Распутин - Иван Наживин
Шрифт:
Интервал:
Закладка:
— А массы?
— А массы… Mon Dieu,[103] массы… — развел граф руками. — Массы и останутся массами и будут работать на своих новых господ. Соусы, конечно, разные, но суть одна: раньше — отечество, теперь интернационал, раньше Борис Иванович фон Штирен, теперь социалисты, раньше царь, теперь Троцкий…
— Только и всего? — спросил Евгений Иванович, отлично про себя зная, что другого ничего и не бывает.
— Только и всего… — сказал граф. — Хотя, чтобы быть точнее и в учете сил жизни не ошибиться, надо принять во внимание совсем неотмеченный новый фактор: и в массы проник теперь скептицизм, и в массе люди покрупнее стали думать не по указке, разрешенной правительством или рабочими вождями, а самостоятельно. И до любопытных вещей иногда договариваются. Мне посчастливилось несколько раз встречаться с Григорием Ефимовичем Распутиным — вот один из очень ярких образчиков Неверов из народа…
— Да какой же он невер? — спросил Евгений Иванович. — Он все насчет божественного больше действовал…
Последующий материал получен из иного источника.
-- ==== Sys2Proof/Laws/State.lean ====
section
/-! SUPPORT. What each named operation does to each field of the state: one lemma for each field and operation. -/
namespace Sys2Proof.Machine

theorem foldl_p_eq (l : List (Fld × (State → Nat))) (s t : State) :
    l.foldl (fun t e => t.p e.1 (e.2 s)) t = { t with regs := (l.foldl (fun t e => t.p e.1 (e.2 s)) t).regs } := by
  induction l generalizing t with
  | nil => rfl
  | cons e l ih =>
    rw [List.foldl_cons, ih]
    rfl

namespace State

/-- Reading by the short names is reading a field of a word. -/
@[simp] theorem g_eq (s : State) (f : Fld) : s.g f = s.ga f 0 0 := id rfl
@[simp] theorem gi_eq (s : State) (f : Fld) (i : Nat) : s.gi f i = s.ga f 0 i := id rfl
@[simp] theorem b_eq (s : State) (f : Fld) : s.b f = (s.ga f 0 0 == 1) := id rfl
@[simp] theorem bn_eq (s : State) (f : Fld) (n : Nat) : s.bn f n = (s.ga f n 0 == 1) := id rfl
@[simp] theorem p_eq (s : State) (f : Fld) (v : Nat) : s.p f v = s.pa f 0 0 v := id rfl
@[simp] theorem pi_eq (s : State) (f : Fld) (i v : Nat) : s.pi f i v = s.pa f 0 i v := id rfl
@[simp] theorem pn_eq (s : State) (f : Fld) (n v : Nat) : s.pn f n v = s.pa f n 0 v := id rfl

/-- The end of a command changes register words and output pins, and nothing else. -/
theorem settle_eq (s : State) : s.settle = { s with regs := s.refresh.regs, pins := s.pinsNow } := by
  rw [settle, refresh, foldl_p_eq]
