theorem wit_RdmaCommandsComplete :
    (∃ (q : Nat) (psn : Nat) (o : RdmaOp) (x : Task) (s : State), s.eth.ops = [o] ∧ s.eth.waiting = [] ∧ o.qp = q ∧
      o.issued = true ∧ o.kind = 0 ∧ psnLe o.psn psn = true ∧ o.counts = true ∧ s.task o.idx = some x ∧ x.kind = Kind.exp ∧
      x.channel = none) ∧
    (∃ (q : Nat) (psn : Nat) (o : RdmaOp) (s : State), s.opsFrom q psn = [o] ∧ lookupD s.eth.retries q 0 < min 7 (getBits
      (s.qw q 0) 6 3)) ∧
    (∃ (q : Nat) (psn : Nat) (o : RdmaOp) (s : State), s.opsFrom q psn = [o]) ∧
    (∃ (q : Nat) (psn : Nat) (o : RdmaOp) (x : Task) (s : State), s.opsFrom q psn = [o] ∧ s.task o.idx = some x) ∧
    (∃ (q : Nat) (o : RdmaOp) (s : State), s.eth.ops = [o] ∧ o.qp = q ∧ o.issued = true ∧ lookupD s.eth.retries q 0 < min 7
      (getBits (s.qw q 0) 6 3)) ∧
    (∃ (q : Nat) (psn : Nat) (o : RdmaOp) (x : Task) (y : SubItem) (s : State), s.eth.ops = [o] ∧ s.eth.waiting = [] ∧
      o.qp = q ∧ o.issued = true ∧ o.kind = 1 ∧ o.psn = psn ∧ s.task o.idx = some x ∧ x.kind = Kind.imp ∧ x.state = 3 ∧
      x.flags = 0 ∧ x.channel = none ∧ y ∈ x.subs ∧ y.seq ≠ o.sub) ∧
    (∃ (s : State), s.graph.notified = []) ∧
    (∃ (i : Nat) (s : State), 1 ≤ i ∧ i < 5 ∧ s.qpState (s.g F.ETH_QP_SEL_QP) = 0) :=
  ⟨⟨0, 5, opn, tsk Kind.exp, { z with graph := { z.graph with tasks := [tsk Kind.exp] }, eth := { z.eth with ops := [opn] } }, by decide +kernel⟩,
   ⟨0, 0, opn, ({ z with eth := { z.eth with ops := [opn] } }).pi F.ETH_QP_WORD_WORD 0 (7 * 64), by decide +kernel⟩,
   ⟨0, 0, opn, { z with eth := { z.eth with ops := [opn] } }, by decide +kernel⟩,
   ⟨0, 0, opn, tsk Kind.exp, { z with graph := { z.graph with tasks := [tsk Kind.exp] }, eth := { z.eth with ops := [opn] } }, by decide +kernel⟩,
   ⟨0, opn, ({ z with eth := { z.eth with ops := [opn] } }).pi F.ETH_QP_WORD_WORD 0 (7 * 64), by decide +kernel⟩,
   ⟨0, 0, { opn with kind := 1, len := 2 }, { tsk Kind.imp with subs := [⟨3, 1, 0, 2, false, 0, 0⟩] }, ⟨3, 1, 0, 2, false, 0,
     0⟩, { z with graph := { z.graph with tasks := [{ tsk Kind.imp with subs := [⟨3, 1, 0, 2, false, 0, 0⟩] }] }, eth := { z.eth with ops := [{ opn with kind := 1, len := 2 }] } }, by decide +kernel⟩,
   ⟨z, by decide +kernel⟩,
   ⟨4, z, by decide +kernel⟩⟩
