-- ==== Sys2Proof/Word.lean ====
section
/-! DEFINITION. The word of the MT64 core (00_scope.md section 6.1, rules R9 and R10): an unsigned 64-bit number. Every word of `state`,
every seed word, every command word and every response datum is one.

The arithmetic of rule R9 is `BitVec`'s own: `a + b`, `a - b` and `a * b` keep the low 64 bits and record nothing else.
The operations of rule R10 are `a ^^^ b`, `a &&& b`, `a ||| b`, the logical shift `a >>> k` and the shift `a <<< k`. -/

namespace Sys2Proof

/-- A word: bit 0 is the least significant, bit 63 the most significant (00_scope.md section 6.1). -/
abbrev Word := BitVec 64

end Sys2Proof
end

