-- ==== Sys2Proof/Certificates/Slice0/Obligations.lean ====
section
/-! DEFINITION. The statements about the MT64 core. Each docstring names the rule of spec/ it formalises. Numbers stand here as the spec
writes them, not under the model's names. -/

open Sys2Proof Sys2Proof.Machine

/-! ## Reset and the host's side of the ports -/

/-- R23, R101, R102. -/
def Obligations.ResetLeavesUnseededIdleBlock : Prop :=
  State.reset.index = 313 ∧ State.reset.cmdPort = [] ∧ State.reset.rspPort = [] ∧ decode State.reset.cmdPort = .incomplete

/-- R86, R102: reset overrides everything and abandons all work. That the step releases the reset input is the model's choice
(assumption log 4) and not claimed here. -/
def Obligations.ResetInputOverridesAllWork : Prop :=
  ∀ s : State, s.rst = true →
    ∃ t, step s = .next t ∧ t.index = 313 ∧ t.cmdPort = [] ∧ t.rspPort = []

/-- R39, R45: words that arrive behind a command already whole do not disturb it. That they arrive between two steps is the model's
choice (assumption log 3). -/
def Obligations.LaterWordsDoNotDisturbACommand : Prop :=
  ∀ (s : State) (ws : List Word), s.rst = false → decode s.cmdPort ≠ .incomplete →
    ∃ t, step s = .next t ∧ step (hostSend ws s) = .next (hostSend ws t)

/-- R39: what the host takes from the response port has no influence on the block, and responses come out in the order sent.
It also covers a block that waits for words: that its step answers a next state is the model's choice (assumption log 2), where the
spec's V6 calls the block stuck. That the host takes a response between two steps is the model's choice too (assumption logs 3 and
16). -/
def Obligations.TakingResponsesDoesNotDisturbTheBlock : Prop :=
  ∀ (s s' : State) (r : Response), s.rst = false → hostTake s = some (r, s') →
    ∃ t t', step s = .next t ∧ step s' = .next t' ∧ hostTake t = some (r, t') ∧ t.rspPort = r :: t'.rspPort

/-! ## The state array and the constants -/

/-- R30, and R27 for the read of what was written. -/
def Obligations.WriteReplacesOneWholeWord : Prop :=
  ∀ (a : StateArray) (e : Nat) (v : Word) (he : e < 312),
    readWord (writeWord a e v he) e he = v ∧
    ∀ (f : Nat) (hf : f < 312), f ≠ e → readWord (writeWord a e v he) f hf = readWord a f hf

/-- R28. -/
def Obligations.MagicTable : Prop := magic false = 0x0000000000000000 ∧ magic true = 0xB5026F5AA96619E9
— Это был скептик подлинной марки, который сомневался во всем, а в том числе и в собственных утверждениях… — сказал граф. — А отсюда — широкая терпимость к отрицаемому. И он отвергал не только батюшек с их дряхлыми текстами, он шел много глубже. Вот только на днях моя сестра рассказала мне о нем прелюбопытный факт. Позвали его как-то в одну очень аристократическую семью, где был тяжело болен единственный ребенок: авось поможет… И вдруг Григорий Ефимович уперся: не хочу… «Что такое, в чем дело?» — «Не люблю я помогать ребятам… — сказал он. — Жизнь-то его, может, и спасешь, а из него потом, может, разбойник какой выйдет али еще что похуже. Возьмешь ли на душу его грехи?» Если расшифровать эти его слова, то получится уже сомнение в самом добре и зле. Их относительность тут твердо установлена. И я раз деликатно посоветовал ему не так уж крепко напирать на «Cordon rouge[104]», а он с большим чувством сказал мне: «Дума меня заедает, потому и пью… Думать боюсь, думать не хочу…»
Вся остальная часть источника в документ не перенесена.